If you're currently receiving SSDI and working, or considering a return to work, the SGA threshold matters. Exceeding it can trigger a review of your continuing eligibility. These figures adjust annually alongside COLA.

When Did 2023 SSDI Recipients See the Increase? 📅

The 8.7% increase applied to payments issued in January 2023. The SSA typically announces the following year's COLA in October, so the 2023 rate was announced in October 2022.

SSDI payments are distributed based on your birth date:

  • Born 1st–10th: Payment arrives on the second Wednesday of the month
  • Born 11th–20th: Payment arrives on the third Wednesday of the month
  • Born 21st–31st: Payment arrives on the fourth Wednesday of the month

Recipients who began receiving SSDI before May 1997 receive payments on the 3rd of each month, regardless of birth date.

What If You Were Approved for SSDI in 2023 — Did You Get the COLA?
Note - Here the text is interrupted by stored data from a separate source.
/-- P is an even number of 1 bits (R243, D10). -/
theorem parityFn_eq_true_iff (v : Word) : parityFn v = true ↔ Claims.EvenOnes v := by
  rw [parityFn, popcount_eq_card, beq_iff_eq, Claims.EvenOnes]

theorem flagsLogic_z_iff (v : Word) : (flagsLogic v).z = true ↔ v = 0 := beq_iff_eq

theorem flagsLogic_s_iff (v : Word) : (flagsLogic v).s = true ↔ 32768 ≤ v.toNat := msb_eq_true_iff_toNat v

/-! ### The flags of an AND -/

/-- An AND is zero where no place holds a 1 in both words. -/
theorem and_eq_zero_iff (a b : Word) :
    a &&& b = 0 ↔ ∀ k < 16, ¬(a.getLsbD k = true ∧ b.getLsbD k = true) := by
  rw [BitVec.eq_of_getLsbD_eq_iff]
  simp

theorem flagsLogic_and_s_iff (a b : Word) :
    (flagsLogic (a &&& b)).s = true ↔ 32768 ≤ a.toNat ∧ 32768 ≤ b.toNat := by
  rw [← msb_eq_true_iff_toNat, ← msb_eq_true_iff_toNat, ← Bool.and_eq_true, ← BitVec.msb_and]
  rfl

/-! ### The flags of a difference -/

theorem flagsSub_z_iff (a b : Word) : (flagsSub a b).z = true ↔ a = b :=
  beq_iff_eq.trans sub_eq_zero

theorem flagsSub_c_iff (a b : Word) : (flagsSub a b).c = true ↔ a.toNat < b.toNat := decide_eq_true_iff

/-- The model reads O from three sign bits; it is the overflow of the signed subtraction (R242, D8). -/
theorem flagsSub_o_eq (a b : Word) : (flagsSub a b).o = a.ssubOverflow b := by
  rw [BitVec.ssubOverflow_eq, flagsSub, difference]
  cases a.msb <;> cases b.msb <;> simp

theorem flagsSub_o_iff (a b : Word) :
    (flagsSub a b).o = true ↔ ¬(-32768 ≤ a.toInt - b.toInt ∧ a.toInt - b.toInt ≤ 32767) := by
  rw [flagsSub_o_eq, BitVec.ssubOverflow, Bool.or_eq_true, decide_eq_true_iff, decide_eq_true_iff]
  omega

/-- The signed difference of two words, brought into the range of a word (R242). -/
theorem flagsSub_s_iff_bmod (a b : Word) : (flagsSub a b).s = true ↔ (a.toInt - b.toInt).bmod 65536 < 0 := by
  rw [← BitVec.toInt_sub (w := 16)]
  exact msb_eq_true_iff_toInt (a - b)

/-- S is the sign of the difference unless O marks it as wrong, so the two differ where the first operand is the lesser
(R241 "Less Than", R242). -/
theorem flagsSub_s_ne_o_iff (a b : Word) : (flagsSub a b).s ≠ (flagsSub a b).o ↔ a.toInt < b.toInt := by
  rw [ne_eq, Bool.eq_iff_iff, flagsSub_s_iff_bmod, flagsSub_o_iff, Int.bmod]
  have ha := BitVec.le_toInt a
  have ha' := BitVec.toInt_lt (x := a)
  have hb := BitVec.le_toInt b
  have hb' := BitVec.toInt_lt (x := b)
  omega

/-! Z and C clear, and S agreeing with O. -/

theorem flagsSub_z_eq_false_iff (a b : Word) : (flagsSub a b).z = false ↔ a ≠ b :=
  Bool.eq_false_iff.trans (flagsSub_z_iff a b).not

theorem flagsSub_c_eq_false_iff (a b : Word) : (flagsSub a b).c = false ↔ b.toNat ≤ a.toNat :=
  Bool.eq_false_iff.trans ((flagsSub_c_iff a b).not.trans not_lt)

theorem flagsSub_s_eq_o_iff (a b : Word) : (flagsSub a b).s = (flagsSub a b).o ↔ b.toInt ≤ a.toInt := by
  rw [← not_lt, ← flagsSub_s_ne_o_iff, not_not]

/-! S, C and P, read from the difference of the unsigned numbers. -/

/-- S is the top bit of the difference modulo 2^16 (R242). -/
theorem flagsSub_s_iff (a b : Word) :
    (flagsSub a b).s = true ↔ 32768 ≤ (BitVec.ofInt 16 ((a.toNat : Int) - b.toNat)).toNat := by
  rw [ofInt_sub_toNat, ofInt_toNat_word]
  exact msb_eq_true_iff_toNat (a - b)

/-- C is a borrow: the unsigned difference is negative (R242). -/
theorem flagsSub_c_iff_difference_neg (a b : Word) :
    (flagsSub a b).c = true ↔ (a.toNat : Int) - b.toNat < 0 := by
  rw [flagsSub_c_iff]
  omega

theorem flagsSub_p_iff (a b : Word) :
    (flagsSub a b).p = true ↔ Claims.EvenOnes (BitVec.ofInt 16 ((a.toNat : Int) - b.toNat)) := by
  rw [ofInt_sub_toNat, ofInt_toNat_word]
  exact parityFn_eq_true_iff (a - b)

/-! ### The flags that FLG copies -/

theorem toNat_getLsbD (v : Word) (k : Nat) : (v.getLsbD k).toNat = v.toNat / 2 ^ k % 2 := by
  rw [← BitVec.testBit_toNat, Nat.toNat_testBit]

theorem flagsOfWord_eq (v : Word) :
    flagsOfWord v =
      { z := v.getLsbD 0, c := v.getLsbD 1, o := v.getLsbD 2, s := v.getLsbD 3, p := v.getLsbD 4 } := by
  simp [flagsOfWord, flagsOfBits]

/-- The five flags in the order of D11 are the number that bits 4:0 hold (R246). -/
theorem flagsOfWord_number (v : Word) :
    (flagsOfWord v).z.toNat + 2 * (flagsOfWord v).c.toNat + 4 * (flagsOfWord v).o.toNat +
      8 * (flagsOfWord v).s.toNat + 16 * (flagsOfWord v).p.toNat = v.toNat % 32 := by
  simp only [flagsOfWord_eq, toNat_getLsbD]
  omega

/-! ### What the four instructions leave unchanged -/

/-- The next instruction of one word, and all but FL as it was. -/
def OnlyFlags (s t : State) : Prop :=
  SameRegs s t ∧ t.ip = s.ip + 1 ∧ t.sp = s.sp ∧ t.halted = s.halted ∧ SameBytes s t

theorem onlyFlags_setFlags_advance (f : Flags) (s : State) : OnlyFlags s ((s.setFlags f).advance 1) := by
  simp [OnlyFlags, SameRegs, SameBytes]

theorem exec_cmp (r q : Reg) (s : State) :
    exec (.cmp r q) s = .next ((s.setFlags (flagsSub (s.reg r) (s.reg q))).advance 1) := rfl

theorem exec_tst (r q : Reg) (s : State) :
    exec (.tst r q) s = .next ((s.setFlags (flagsLogic (s.reg r &&& s.reg q))).advance 1) := rfl

theorem exec_flg (r : Reg) (s : State) :
    exec (.flg r) s = .next ((s.setFlags (flagsOfWord (s.reg r))).advance 1) := rfl

theorem exec_flr (r : Reg) (s : State) :
    exec (.flr r) s = .next ((s.setFlags (flagsLogic (s.reg r))).advance 1) := rfl

/-! ### The order that a jump decides -/

/-- A conditional jump decides every relation that its condition, asked of the flags of a difference, is equivalent to
(R250: away from both fields 000 these are the flags it tests). -/
theorem jumpDecides (k : Cond) {rel : Word → Word → Prop} (hrel : ∀ a b, k.Holds (flagsSub a b) ↔ rel a b) :
    Claims.JumpDecides k.jump rel := by
  intro r q w s hfields
  obtain ⟨-, u, hexec, hfl, htaken, hnext, -⟩ := jumpRule k r q w s
  have hsub : u.fl = flagsSub (s.reg r) (s.reg q) := hfl.trans (if_neg hfields)
  rw [hsub, hrel] at htaken hnext
  exact ⟨u, hexec, htaken, hnext⟩

/-! ### The statements -/

/-- Settles O40: it holds, by the lemma on each flag of a difference. -/
theorem cmpLeavesTheSubtractionFlags : Obligations.CmpLeavesTheSubtractionFlags := fun r q w s =>
  ⟨decode_wordR2 23 r q w, _, exec_cmp r q s, flagsSub_z_iff _ _, flagsSub_s_iff _ _,
    flagsSub_c_iff_difference_neg _ _, flagsSub_o_iff _ _, flagsSub_p_iff _ _, onlyFlags_setFlags_advance _ s⟩

/-- Settles O41: it holds, by the lemma on each flag of a value; C and O are clear by D9. -/
theorem tstAndFlrLeaveTheValueFlags : Obligations.TstAndFlrLeaveTheValueFlags := by
  intro r q w s
  have hz : (flagsLogic (s.reg r)).z = true ↔ (s.reg r).toNat = 0 :=
    (flagsLogic_z_iff _).trans BitVec.toNat_eq
  refine ⟨decode_wordR2 24 r q w, decode_wordR1 1 r w, ?tst, ?flr⟩
  case tst =>
    exact ⟨_, exec_tst r q s, (flagsLogic_z_iff _).trans (and_eq_zero_iff _ _), flagsLogic_and_s_iff _ _, rfl, rfl,
      parityFn_eq_true_iff _, onlyFlags_setFlags_advance _ s⟩
  case flr =>
    exact ⟨_, exec_flr r s, hz, flagsLogic_s_iff _, rfl, rfl, parityFn_eq_true_iff _,
      onlyFlags_setFlags_advance _ s⟩

/-- Settles O42: it holds, by `flagsOfWord_number`. -/
theorem flgCopiesFiveBits : Obligations.FlgCopiesFiveBits := fun r w s =>
  ⟨decode_wordR1 0 r w, _, exec_flg r s, flagsOfWord_number (s.reg r), onlyFlags_setFlags_advance _ s⟩

/-- Settles O46: it holds, by `jumpDecides`. Z is equality, C the unsigned "less" and S ≠ O the signed one; the other
conditions are their negations and combinations. -/
theorem comparingJumpsDecideTheNamedOrder : Obligations.ComparingJumpsDecideTheNamedOrder := by
  refine ⟨jumpDecides .equal flagsSub_z_iff, jumpDecides .notEqual flagsSub_z_eq_false_iff,
    jumpDecides .lessThan flagsSub_s_ne_o_iff, jumpDecides .greaterThan fun a b => ?greater,
    jumpDecides .lessEqual fun a b => ?lessEqual, jumpDecides .greaterEqual flagsSub_s_eq_o_iff,
    jumpDecides .aboveThan fun a b => ?above, jumpDecides .belowThan flagsSub_c_iff,
    jumpDecides .aboveEqual flagsSub_c_eq_false_iff, jumpDecides .belowEqual fun a b => ?belowEqual⟩
  case greater =>
    rw [Cond.Holds, flagsSub_z_eq_false_iff, flagsSub_s_eq_o_iff, ne_eq, ← BitVec.toInt_inj]
    omega
  case lessEqual =>
    rw [Cond.Holds, flagsSub_z_iff, flagsSub_s_ne_o_iff, ← BitVec.toInt_inj]
    omega
  case above =>
    rw [Cond.Holds, flagsSub_c_eq_false_iff, flagsSub_z_eq_false_iff, ne_eq, ← BitVec.toNat_inj]
    omega
  case belowEqual =>
    rw [Cond.Holds, flagsSub_c_iff, flagsSub_z_iff, ← BitVec.toNat_inj]
    omega

end Sys2Proof.Machine

/-! ## O43 to O45, O47, O56: the jumps and the loop (`46_jump_loop.md` R250 to R255, R257 to R273; D5, D8, D15, D16)

Each conditional jump is `jumpRule` at its own condition. JMP has no condition and LOP writes a register besides, so
each of the two has its end state written out once, and what it leaves of FL, SP, `halted` and memory is read from the
lemmas on its meaning. -/

namespace Sys2Proof.Machine

/-! ### The J-type flag rule -/

/-- FL after an instruction with two J-type register fields is what their comparison leaves, whatever else it does. -/
theorem flagsAfter_of_compared {i : Instr} {r q : Reg} (s : State) (hfields : i.compared = some (r, q)) :
    flagsAfter i s = comparedFlags r q s := by
  cases i with
  | jmp | jeq | jne | jlt | jgt | jle | jge | jat | jbt | jae | jbe
  | jyz | jnz | jyc | jnc | jyo | jno | jys | jns | jyp | jnp | lop | cal | ret =>
    cases hfields
    rfl
  | _ => cases hfields

/-- Against r0 the comparison sets Z exactly where the primary register is zero (D16). -/
theorem comparedFlags_r0_z_iff {r : Reg} (hr : r ≠ .r0) (s : State) :
    (comparedFlags r .r0 s).z = true ↔ s.reg r = 0 := by
  rw [comparedFlags, if_neg fun h => hr h.1, State.reg_r0, flagsSub_z_iff]

/-! ### The jump without a condition -/

theorem exec_jmp (r q : Reg) (w : Word) (s : State) :
    exec (.jmp r q w) s = .next ((jumpCompare r q s).setIp w) := rfl

/-- JMP follows the rule of the jumps for the condition that always holds (R252). -/
theorem jmpRule : Claims.JumpRule .jmp 0 (fun _ => True) := by
  intro r q w s
  have hexec := exec_jmp r q w s
  obtain ⟨hfl, hsp, hhalted⟩ := execJmp_leavesStatus r q w s _ hexec
  have hbytes := (execJmp_keepsMem r q w s _ hexec).sameBytes
  refine ⟨decode_wordJ 0 r q w, _, hexec, hfl, fun _ => rfl, fun hnot => absurd trivial hnot, fun k => ?_, hsp, hhalted,
    hbytes⟩
  rw [State.setIp_reg, jumpCompare_reg]

/-! ### The loop -/

/-- LOP decrements on both paths, and the Z of its comparison alone picks the path (R273). -/
theorem exec_lop (r q : Reg) (w : Word) (s : State) :
    exec (.lop r q w) s = .next (((jumpCompare r q s).setReg r (s.reg r - 1)).setIp
      (if (comparedFlags r q s).z then s.ip + 2 else w)) := by
  change execLop r q w s = _
  rw [execLop, jumpIf_eq, State.setReg_ip, jumpCompare_ip, jumpCompare_fl_eq_comparedFlags]
  cases (comparedFlags r q s).z <;> rfl

theorem ofInt_toNat_sub_one (a : Word) : BitVec.ofInt 16 ((a.toNat : Int) - 1) = a - 1 := by
  have hsub := ofInt_sub_toNat a.toNat 1
  rwa [ofInt_toNat_word] at hsub

/-! ### The statements -/

/-- Settles O44: it holds, by `jumpRule` for each of the nine conditions. -/
theorem jumpsOnOrderConditions : Obligations.JumpsOnOrderConditions :=
  ⟨jumpRule .equal, jumpRule .notEqual, jumpRule .lessThan, jumpRule .lessEqual, jumpRule .greaterEqual,
    jumpRule .aboveThan, jumpRule .belowThan, jumpRule .aboveEqual, jumpRule .belowEqual⟩

/-- Settles O45: it holds, by `jumpRule` for each of the ten conditions. -/
theorem jumpsOnOneFlag : Obligations.JumpsOnOneFlag :=
  ⟨jumpRule .zero, jumpRule .notZero, jumpRule .carry, jumpRule .notCarry, jumpRule .overflow,
    jumpRule .notOverflow, jumpRule .sign, jumpRule .notSign, jumpRule .parity, jumpRule .notParity⟩

/-- Settles O47: it holds, by the end state of `exec_lop`; the clause on the field 000 is `comparedFlags_r0_z_iff`. -/
theorem lopTestsThenDecrements : Obligations.LopTestsThenDecrements := by
  intro r q w s
  have hexec := exec_lop r q w s
  obtain ⟨hfl, hsp, hhalted⟩ := execLop_leavesStatus r q w s _ hexec
  have hbytes := (execLop_keepsMem r q w s _ hexec).sameBytes
  refine ⟨decode_wordJ 21 r q w, _, hexec, hfl, fun k => ?reg, fun hz => ?taken, fun hz => ?next, fun hr hq => ?zero,
    hsp, hhalted, hbytes⟩
  case reg => rw [State.setIp_reg, State.reg_setReg, jumpCompare_reg, ofInt_toNat_sub_one]
  case taken =>
    rw [hfl] at hz
    exact if_neg (Bool.eq_false_iff.1 hz)
  case next =>
    rw [hfl] at hz
    exact if_pos hz
  case zero =>
    subst hq
    rw [hfl]
    exact comparedFlags_r0_z_iff hr s

/-- Settles O56: it holds, since FL after each of the 24 is FL after its comparison. -/
theorem everyJumpFollowsTheFlagRule : Obligations.EveryJumpFollowsTheFlagRule :=
  fun _ _ _ s _ hexec hfields => (exec_fl hexec).trans (flagsAfter_of_compared s hfields)

/-- Settles O43: it holds, by `jmpRule`. -/
theorem jmpGoesToItsTarget : Obligations.JmpGoesToItsTarget := jmpRule

end Sys2Proof.Machine

/-! ## O48 to O52: pushes and pops, call and return (`47_stack_call.md` R280 to R289; D5, D7, D13 to D15)

A push and a pop each leave one named effect, whichever instruction makes them, and so do CAL and RET. What a pop gives
back after a push, and RET after CAL, is read from these effects alone: the cell that SP names is the one just
written. -/

namespace Sys2Proof.Machine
If your SSDI claim was approved and your benefits began in 2023, your payment was already calculated using the 2023 benefit rates — meaning the COLA was effectively built into your starting amount.

If you were approved and back pay was owed, the calculation is more layered. Back pay covers the period between your established onset date and your approval, and different COLA rates apply to different years within that period. The SSA applies the appropriate annual rates to each year's portion of back pay automatically.

Variables That Shape How COLA Affects an Individual Recipient

The 2023 COLA applied uniformly as a percentage — but its real-world impact depends on several factors specific to each person:

  • Your base SSDI benefit amount, which reflects your unique earnings history
  • Whether you also receive SSI, which has its own separate payment structure and federal benefit rate
  • Whether you have Medicare premiums deducted from your SSDI payment — the 2023 Medicare Part B premium actually decreased slightly, which affected the net change some recipients saw
  • Your state, if you receive any state supplement to federal disability payments
  • Whether you were in a trial work period or receiving partial benefits due to other income

Someone receiving a high SSDI benefit with no Medicare premium deduction would have seen a noticeably larger net increase than someone with a low base benefit and a Medicare premium offset.

The Part No Formula Covers

The mechanics of COLA are straightforward. The math is public and consistent. But what your 2023 SSDI payment actually looks like — and whether it was enough, or accurate, or affected by Medicare, back pay, or other deductions — depends entirely on the specifics of your own file.

The same 8.7% touched every recipient, but what that meant in dollars, and whether it interacted with anything else in your case, is a question only your individual record can answer.